Я вернулся на улицу Варенн. Позвонил по телефону. Отправился в «Понт». Мы стали часто видеться. Обычно я ждал его на площади Лувра по вечерам, когда он кончал работать. Или же он заходил за мной к Костекеру, на улицу Риволи.
Двадцать седьмого мая я был приглашен к ним на ужин. Для детей я купил за бешеные деньга, разыскав с большим трудом (поиски эти заняли у меня два дня), дижонские пряники – улитку, золоченую курицу, святого Николая и веселую свинку. Дельфина, в бытность нашу в Пренуа, обожала дижонские пряники. Но сложнее всего оказалось раздобыть другой пряник – реймский ржаной, в виде колокола; такие пряники мой отец, оставшийся в душе роялистом, ставил превыше Господа Бога. Раздобыл я также банку смородинового желе без косточек, сделанного в Бар-ле-Дюк, присовокупив к нему баночку черничного варенья из Лалувеска. В данном случае я мог быть спокоен: мне было хорошо известно, что Сенесе любит и то и другое. Сам я терпеть не могу принимать и вручать подарки (а если уж совсем честно, то принимать не люблю еще больше, чем дарить) и считаю это одной из самых мерзких черт своего характера. В общем, скажу так: по моему мнению, подобная странность стоит в ряду отвратительнейших качеств человека и вполне характеризует его с плохой стороны. Я всегда с тоской жду, когда явится Gabenbringer,[112] и едва ангел-даритель, или Дед Мороз, или святой Николай выйдут за порог, заглядываю в комнату, вижу стол, заваленный подарками, и в отчаянии удираю подальше.
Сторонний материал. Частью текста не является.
-- ==== Sys2Proof/Laws/KeepRun.lean ====
section
/-! SUPPORT. What the operations of restarts, received cores and the superframe boundary keep. The number of each lemma is the
set of parts of the state it may change (`Keep`). -/

namespace Sys2Proof.Machine

set_option Elab.async false
set_option linter.all false

theorem State.applyRetired_keep {M r s} (h : Keep M r s) (hM : Nat.land 288 M = 288) (a1 a2) :
    Keep M r (State.applyRetired s a1 a2) := by
  unfold State.applyRetired
  repeat' first
    | with_reducible assumption
    | exact Zone.sub rfl hM
    | with_reducible first | refine State.setSlice_keep ?_ ?_ _ _ _ _ | refine State.setBank_keep ?_ ?_ _ _
    | with_reducible first | refine State.setBlock_keep ?_ ?_ _ _ | refine State.setRet_keep ?_ ?_ _ _
    | with_reducible refine Keep.ite ?_ ?_
    | (simp -zeta only [↓Keep.mk_iff]; with_reducible refine KeepF.upd_mem ?_ ?_ rfl)
    | (extract_lets +onlyGivenNames y; have hy : Keep M r y := ?_
       rotate_left; subst y; rotate_left; clear_value y)

theorem State.applyRetirement_keep {M r s} (h : Keep M r s) (hM : Nat.land 361 M = 361) :
    Keep M r (State.applyRetirement s) := by
  unfold State.applyRetirement
  repeat' first
    | with_reducible assumption
    | exact Zone.sub rfl hM
    | (intro)
    | with_reducible first | refine State.applyRetired_keep ?_ ?_ _ _ | refine State.put_keep ?_ ?_ _ _ _
    | with_reducible first | refine State.setHealth_keep ?_ ?_ _ _ | refine Keep.foldl ?_ ?_ _
    | split

theorem State.bootImage_keep {M r s} (h : Keep M r s) (hM : Nat.land 1081417 M = 1081417) (a1) :
    Keep M r (State.bootImage s a1).2 := by
  unfold State.bootImage
  repeat' first
    | with_reducible assumption
    | exact Zone.sub rfl hM
    | (intro)
    | with_reducible first | refine State.log_keep ?_ ?_ _ _ | refine State.setImg_keep ?_ ?_ _
    | with_reducible first | refine State.measure_keep ?_ ?_ _ _ | refine State.put_keep ?_ ?_ _ _ _
    | with_reducible first | refine Keep.ite ?_ ?_ | refine Keep.foldl ?_ ?_ _
    | (extract_lets +onlyGivenNames y; have hy : Keep M r y := ?_
       rotate_left; subst y; rotate_left; clear_value y)
    | (extract_lets +onlyGivenNames y; clear_value y)
    | split

theorem State.cutWrites_keep {M r s} (h : Keep M r s) (hM : Nat.land 32 M = 32) :
    Keep M r (State.cutWrites s) := by
  unfold State.cutWrites
  repeat' first
    | with_reducible assumption
    | (simp -zeta only [↓Keep.mk_iff]; with_reducible refine KeepF.upd_mem ?_ ?_ rfl)
    | (extract_lets +onlyGivenNames y; clear_value y)

theorem State.deriveSlot_keep {M r s} (h : Keep M r s) (hM : Nat.land 32768 M = 32768) (a1) :
    Keep M r (State.deriveSlot s a1) := by
  unfold State.deriveSlot
  repeat' first
    | with_reducible first | assumption | refine State.putSlot_keep ?_ ?_ _ _ _ | refine Keep.ite ?_ ?_

theorem State.ignoreRec_keep {M r s} (h : Keep M r s) (hM : Nat.land 73 M = 73) (a1 a2 a3 a4) :
    Keep M r (State.ignoreRec s a1 a2 a3 a4) := by
  unfold State.ignoreRec
  repeat' first
    | with_reducible assumption
    | exact Zone.sub rfl hM
    | with_reducible first | refine State.log_keep ?_ ?_ _ _ | refine State.bump_keep ?_ ?_ _ _
    | with_reducible refine Keep.ite ?_ ?_

theorem State.reloadSlot_keep {M r s} (h : Keep M r s) (hM : Nat.land 32841 M = 32841) (a1 a2) :
    Keep M r (State.reloadSlot s a1 a2) := by
  unfold State.reloadSlot
  repeat' first
    | with_reducible assumption
    | exact Zone.sub rfl hM
    | with_reducible first | refine State.setGr_keep ?_ ?_ _ | refine State.putSlot_keep ?_ ?_ _ _ _
    | with_reducible first | refine State.log_keep ?_ ?_ _ _ | refine State.emptySlot_keep ?_ ?_ _
    | with_reducible refine Keep.ite ?_ ?_
    | (extract_lets +onlyGivenNames y; have hy : Keep M r y := ?_
       rotate_left; subst y; rotate_left; clear_value y)
    | split

theorem State.loadSlots_keep {M r s} (h : Keep M r s) (hM : Nat.land 32841 M = 32841) (a1) :
    Keep M r (State.loadSlots s a1) := by
  unfold State.loadSlots
  repeat' first
    | with_reducible assumption
    | exact Zone.sub rfl hM
    | (intro)
    | with_reducible first | refine State.deriveSlot_keep ?_ ?_ _ | refine State.reloadSlot_keep ?_ ?_ _ _
    | with_reducible refine Keep.foldl ?_ ?_ _

theorem State.markBad_keep {M r s} (h : Keep M r s) (hM : Nat.land 32 M = 32) (a1) :
    Keep M r (State.markBad s a1) := by
  unfold State.markBad
  repeat' first
    | with_reducible assumption
    | (simp -zeta only [↓Keep.mk_iff]; with_reducible refine KeepF.upd_mem ?_ ?_ rfl)

theorem State.mount_keep {M r s} (h : Keep M r s) (hM : Nat.land 32873 M = 32873) (a1 a2) :
    Keep M r (State.mount s a1 a2) := by
  unfold State.mount
  repeat' first
    | with_reducible assumption
    | exact Zone.sub rfl hM
    | (intro)
    | with_reducible first | refine State.put_keep ?_ ?_ _ _ _ | refine State.markBad_keep ?_ ?_ _
    | with_reducible first | refine State.ignoreRec_keep ?_ ?_ _ _ _ _ | refine State.extend_keep ?_ ?_ _ _
    | with_reducible first | refine State.log_keep ?_ ?_ _ _ | refine Keep.foldl ?_ ?_ _

theorem State.slotsBoundary_keep {M r s} (h : Keep M r s) (hM : Nat.land 32873 M = 32873) :
    Keep M r (State.slotsBoundary s) := by
  unfold State.slotsBoundary
  repeat' first
    | with_reducible assumption
    | exact Zone.sub rfl hM
    | (intro)
    | with_reducible first | refine State.setGr_keep ?_ ?_ _ | refine State.deriveSlot_keep ?_ ?_ _
    | with_reducible first | refine State.reloadSlot_keep ?_ ?_ _ _ | refine State.log_keep ?_ ?_ _ _
    | with_reducible first | refine Keep.ite ?_ ?_ | refine Keep.foldl ?_ ?_ _
    | (simp -zeta only [↓Keep.mk_iff]; with_reducible refine KeepF.upd_mem ?_ ?_ rfl)
    | (extract_lets +onlyGivenNames y; have hy : Keep M r y := ?_
       rotate_left; subst y; rotate_left; clear_value y)
    | (extract_lets +onlyGivenNames y; clear_value y)

theorem State.takeLearned_keep {M r s} (h : Keep M r s) (hM : Nat.land 585 M = 585) (a1) :
    Keep M r (State.takeLearned s a1) := by
  unfold State.takeLearned
  repeat' first
    | with_reducible assumption
    | exact Zone.sub rfl hM
    | with_reducible first | refine State.log_keep ?_ ?_ _ _ | refine Keep.ite ?_ ?_
    | (simp -zeta only [↓Keep.mk_iff]; with_reducible refine KeepF.upd_cal ?_ ?_)

theorem State.applyHeld_keep {M r s} (h : Keep M r s) (hM : Nat.land 568797 M = 568797) (a1) :
    Keep M r (State.applyHeld s a1) := by
  unfold State.applyHeld
  repeat' first
    | with_reducible assumption
    | exact Zone.sub rfl hM
    | (intro)
    | with_reducible first | refine State.settingEffect_keep ?_ ?_ _ _ _ | refine Keep.foldl ?_ ?_ _
    | (simp -zeta only [↓Keep.mk_iff]; with_reducible refine KeepF.upd_pow ?_ ?_ rfl)

theorem State.beginAcq_keep {M r s} (h : Keep M r s) (hM : Nat.land 1113 M = 1113) (a1 a2) :
    Keep M r (State.beginAcq s a1 a2) := by
  unfold State.beginAcq
  repeat' first
    | with_reducible assumption
    | exact Zone.sub rfl hM
    | with_reducible first | refine State.setRx_keep ?_ ?_ _ _ | refine State.startAcq_keep ?_ ?_ _ _
    | with_reducible refine Keep.ite ?_ ?_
Итак, я заявился на улицу Гинмэр в сильном смятении. Проезжавший автомобиль задел меня при переходе на другую сторону, и я упал на тротуар, моля Бога сохранить в целости банки со смородиновым желе без косточек и с черничным вареньем, которые вполне заслуживали этой милости. Я позвонил в дверь.
Квартира сияла неописуемой красотой и завидной роскошью. Более того, эти апартаменты были настолько великолепны, что зависть вполне могла вылиться в неугасающую ненависть. Хочу напомнить, что я пришел сюда из своей магдаленской студии. Просторный овальный салон выходил своими шестью окнами на улицу Гинмэр и в Люксембургский сад; стены другой гостиной, поменьше, были увешаны изумительными картинами и гравюрами. К счастью, камин был сложен из искусственного мрамора, и это позволяло ощутить жалость к хозяевам, вынужденным жить рядом с таким уродством.
Сенесе сам открыл дверь. Мадлен шла мне навстречу по коридору, она выглядела слегка смущенной. Невозможно было признать в ней былую тринадцатилетнюю девочку с обгрызенными ногтями и коленками в синяках. Высокая, белокурая, энергичная женщина. Она не смотрела мне в глаза.
«Добрый день, месье», – сказала она, глядя то на мои ноги, то на дверной порог.
Я поцеловал ее в щеку.
«Вы меня помните?» – спросила она.
Она все еще избегала встречаться со мной глазами. Трехлетний Шарль цеплялся за руку матери. Я расцеловал и его.
«Вы пьете аперитив до ужина? Хотите сполоснуть волынку?» – спросила Мадлен. Она по-прежнему глядела в сторону и держалась напряженно.
«Мадлен, делайте, как сочтете нужным».
Тут она наконец взглянула мне в глаза.
«Разве вы не помните?» – сказала она с упреком.
С самого раннего детства ее называли просто Мэн, и она всегда требовала, чтобы ее величали именно так. Мне показалось, что я оступился, что я уже слышал эту песню, что я устал от нее. Из глубины квартиры донесся младенческий плач. Мадлен с сыном воспользовались этим предлогом и убежали. Я глядел из передней, как она торопливо идет по анфиладе гостиных, как семенит за ней малыш, и мне чудилось, будто я вижу фигурки волхвов, а эта квартира – рождественские ясли. И сам я – осел. Или соломинка в глазу, созерцавшем эту картину. Соломинка, чьим бревном была эта книга.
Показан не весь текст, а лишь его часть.